Several of the preceding reactions used a hydrogen abstraction tool (the ethynyl radical). As a consequence, we must refresh this tool without using tools which require the hydrogen abstraction tool for their production. At the same time, we wish to create a hydrogen deposition tool -- a tool with a weakly bonded hydrogen. When used, the hydrogen deposition tool will transfer a hydrogen to a specific site. After use, the hydrogen deposition tool will have to be refreshed by transferring a hydrogen to it.

The obvious solution to both these problems is to transfer the hydrogen from the abstraction tool to the deposition tool.

As noted earlier, there are many possible structures that would serve as a hydrogen deposition tool. One candidate is tin, which forms a weak bond to hydrogen. One reaction to transfer a hydrogen from the abstraction tool to the depsosition tool is shown:

Reaction 15

This is similar to the proposal by (Drexler, 1992) and simultaneously refreshes both the hydrogen abstraction tool and the hydrogen deposition tool.

While this reaction is most useful, the tin radical is quite weak. While AM1 suggests that the H-C bond is weakened to 3 × 10^-19 J (~45 kcal/mol) by the radical addition, there might still be a barrier to abstraction by tin (and the AM1 estimate might itself be seriously in error, see below). On the other hand, positional control can be used to weaken the H-C bond by, e.g., straightening the C#C-C angle; and can also be used to overcome any barrier by the use of an applied force. It will be necessary to examine this reaction more carefully to determine if transfer of the hydrogen to tin can be performed in one step. If not, the hydrogen could be transferred to a somewhat stronger radical as an intermediate step.

Dealing with excess hydrogen or carbon

As butadiyne provides both carbon and hydrogen in a fixed ratio, it is possible that either (a) there will be an excess of carbon or (b) there will be an excess of hydrogen.

If there is an excess of carbon, then we could build carbon-rich structures. The obvious candidate is graphite. As the present paper is focused on the synthesis of the molecular tools and assumes that it is possible to make diamondoid structures (including graphite) from them, we will not investigate the reactions needed for the synthesis of graphite here.

If we deal with an excess of carbon by building carbon-rich structures and keeping them within the assembler, then we need not design mechanisms for ejecting waste from the assembler. This "zero residue" design is attractive because of its simplicity.

The second possibility is that we have too much hydrogen. In this case, we could build hydrogen-rich structures. Such structures would need to have a higher ratio of hydrogen to carbon than our feedstock molecule, C₄H₂. Even a 1:1 ratio would suffice, as in hydrogenated graphite. A more attractive structure is polyethylene, which has a ratio of two hydrogens for every carbon. As our feedstock has four carbons for every two hydrogens, one of the four carbons would have to be used in polyethylene to absorb the waste hydrogen (if we assume that no hydrogen at all was used in the actual structures being built). If our assembler was pure carbon (with no hydrogen at all) we would still be able to use three out of every four carbon atoms. As this seems unlikely, we should be able to use more than 75% of the carbon from the feedstock molecule if waste hydrogen is converted to polyethylene.

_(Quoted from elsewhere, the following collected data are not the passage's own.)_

/-- Settles O8: the fetched word is `hi*256+lo` (R71). -/
theorem fetchIsBigEndian : Obligations.FetchIsBigEndian := Memory.read16_toNat

/-- Settles O9: the two bytes stored read back, and the fetched word is made of these reads. -/
theorem fetchSeesStores : Obligations.FetchSeesStores := by
  intro m a hi lo hwf ha
  have hin : a + [hi, lo].length ≤ memSize := ha
  have hhi : (m.writeBlock a [hi, lo]).read (a + 0) = hi := Memory.read_writeBlock_inside hwf hin rfl
  have hlo : (m.writeBlock a [hi, lo]).read (a + 1) = lo := Memory.read_writeBlock_inside hwf hin rfl
  rw [Nat.add_zero] at hhi
  rw [Memory.read16_toNat, hhi, hlo]

/-- Settles O21: `Memory.wf` is the canonical form for cells from address 0 on. -/
theorem canonicalMemoryIsItsReads : Obligations.CanonicalMemoryIsItsReads := fun _ _ h h' hread =>
  Memory.eq_of_read_eq h h' hread

end Sys2Proof
end

section
/-! Proofs of the whole-machine family: everything an instruction can do, said once, and the rules on faults, on VF and on
the writers of each part that follow from it. -/

namespace Sys2Proof

namespace Machine

/-! ### Everything an instruction can do -/

/-- Where control goes when an instruction completes: past it, past the next one too, or to an address no greater than R36
allows. -/
def NextPc (s : State) (pc : Word) : Prop := pc = s.pc + 2#16 ∨ pc = s.pc + 4#16 ∨ pc.toNat ≤ 0x10FE

/-- The fault an instruction raises, with its condition (R73, R133, R135). -/
def MayFault (i : Instr) (s : State) (c : Fault) : Prop :=
  (c = .stackOverflow ∧ s.sp.val = 16 ∧ ∃ nnn, i = .call nnn) ∨
  (c = .stackUnderflow ∧ s.sp.val = 0 ∧ i = .ret) ∨
  (c = .outOfBounds ∧
    ((∃ x y n, i = .drw x y n ∧ 4096 < s.i.toNat + n.toNat) ∨
     (∃ x, i = .ldBVx x ∧ 4096 < s.i.toNat + 3) ∨
     (∃ x, (i = .ldMemVx x ∨ i = .ldVxMem x) ∧ 4096 < s.i.toNat + x.toNat + 1)))

/-- VF is as it was, unless the instruction writes it as a flag or as its destination (R32). -/
def KeepsVF (i : Instr) (s t : State) : Prop :=
  writesFlag i = false → destReg i ≠ some 0xF#4 → t.getV 0xF#4 = s.getV 0xF#4

/-- `Effect s i t`: `t` is what `i` can leave of `s`. Each case names the parts it writes and says of them what the
invariant and the rules on VF need; all else is that of `s`. -/
inductive Effect (s : State) : Instr → State → Prop where
  | fault {i : Instr} {c : Fault} (hc : MayFault i s c) :
      Effect s i { s with fault := some { cause := c, pc := s.pc, opcode := some (encode i) } }
  | registers {i : Instr} {v : Vector Byte 16} {pc : Word} (hi : ∀ x, i ≠ .ldVxK x)
      (hv : KeepsVF i s { s with v := v }) (hpc : NextPc s pc) : Effect s i { s with v := v, pc := pc }
  | random {x : Nibble} {nn : Byte} {v : Vector Byte 16} (hv : KeepsVF (.rnd x nn) s { s with v := v }) :
      Effect s (.rnd x nn) { s with v := v, rndCount := s.rndCount + 1, pc := s.pc + 2#16 }
  | index {i : Instr} {a : Word} (hi : (∃ nnn, i = .ldI nnn) ∨ ∃ x, i = .addIVx x ∨ i = .ldFVx x) :
      Effect s i { s with i := a, pc := s.pc + 2#16 }
  | memory {i : Instr} {m : Memory} (hi : ∃ x, i = .ldBVx x ∨ i = .ldMemVx x) (hm : s.mem.wf = true → m.wf = true) :
      Effect s i { s with mem := m, pc := s.pc + 2#16 }
  | delayTimer {x : Nibble} {b : Byte} : Effect s (.ldDtVx x) { s with dt := b, pc := s.pc + 2#16 }
  | soundTimer {x : Nibble} {b : Byte} : Effect s (.ldStVx x) { s with st := b, pc := s.pc + 2#16 }
  | clear : Effect s .cls { s with fb := Surface.cleared, pc := s.pc + 2#16 }
  | draw {x y n : Nibble} {fb : Surface} {v : Vector Byte 16}
      (hfb : s.fb.wf dispW dispH = true → fb.wf dispW dispH = true) :
      Effect s (.drw x y n) { s with fb := fb, v := v, pc := s.pc + 2#16 }
  | ret (hsp : s.sp.val ≠ 0) : Effect s .ret (s.pop.setPc s.top)
  | call {nnn : Addr12} (hsp : s.sp.val ≠ 16) : Effect s (.call nnn) ((s.push s.npc).setPc (zextAddr nnn))
  | wait {x : Nibble} : Effect s (.ldVxK x) { s with blocked := true }
  | key {x : Nibble} {v : Vector Byte 16} (hv : KeepsVF (.ldVxK x) s { s with v := v }) :
      Effect s (.ldVxK x) { s with v := v, blocked := false, pc := s.pc + 2#16 }

/-! ### The shapes instructions share -/

/-- Only VF is read off a register write to another register. -/
theorem keepsVF_setV {i : Instr} {x : Nibble} (hd : destReg i = some x) (s : State) (b : Byte) :
    KeepsVF i s (s.setV x b) := fun _ hne =>
  State.getV_setV_other fun hx => hne (hx ▸ hd)

theorem effect_goTo {i : Instr} {s t : State} {a : Word} (hi : ∀ x, i ≠ .ldVxK x) (ha : NextPc s a)
    (h : goTo a s = .next t) : Effect s i t := by
  rw [goTo_next h]
  exact .registers hi (fun _ _ => rfl) ha

theorem effect_skipIf {i : Instr} {s t : State} {c : Bool} (hi : ∀ x, i ≠ .ldVxK x) (h : skipIf c s = .next t) :
    Effect s i t := by
  rw [skipIf_next h]
  refine .registers hi (fun _ _ => rfl) ?_
  cases c
  · exact Or.inl rfl
  · exact Or.inr (Or.inl rfl)

theorem effect_setV {i : Instr} {x : Nibble} {b : Byte} {s t : State} (hd : destReg i = some x) (hi : ∀ x, i ≠ .ldVxK x)
    (h : complete (s.setV x b) = .next t) : Effect s i t := by
  rw [complete_next h]
  exact .registers hi (keepsVF_setV hd s b) (Or.inl rfl)

theorem effect_setFlagThen {i : Instr} {x : Nibble} {flag b : Byte} {s t : State} (hf : writesFlag i = true)
    (hi : ∀ x, i ≠ .ldVxK x) (h : complete (s.setFlagThen flag x b) = .next t) : Effect s i t := by
  rw [complete_next h]
  exact .registers hi (fun hnot => absurd hnot (by simp [hf])) (Or.inl rfl)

Strictly speaking, the use of polyethylene violates our stiffness constraint: polyethylene is floppy. The use of hydrogenated graphite does not violate this constraint and still provides a 1:1 ratio of hydrogen to carbon, which is sufficient. It seems likely, however, that many floppy structures can be synthesized with the tools proposed here, and that in many instances this will be convenient. The use of stiff diamondoid "jigs" to constrain the motion of otherwise floppy structures is one approach to their synthesis. Bonding to structures to constrain their motion is another approach. The end of a growing polymer chain could be held in a fixed position with respect to the next monomer to be added, as is done by the ribosome. As polymers are routinely synthesized today, it seems likely that methods for synthesizing them in an assembler are feasible. While convenient, such an ability is not necessary in an appropriately designed assembler, nor in a wide range of useful products that such an assembler could make.

Again, we assume that the synthesis of hydrogen-rich structures is feasible but do not analyze methods for synthesizing specific structures in this paper.

Another approach -- more efficient when large amounts of excess hydrogen are present -- would be to make large bucky balls and store the excess hydrogen inside them as H₂ gas. Especially for large spherical bags the ratio of hydrogen stored to carbon used would be very high, as the amount of stored hydrogen would increase as the cube of the size of the bag, while the surface area (and hence the amount of carbon) would increase only as the square. This would eventually be limited by the strength of graphite (a sufficiently large bucky ball made of a single layer of graphite would eventually burst from the pressure) but bucky balls able to contain hydrogen at a pressure of perhaps 10⁸ Pascals (~1,000 atmospheres) with a radius of some hundreds of nm should be feasible.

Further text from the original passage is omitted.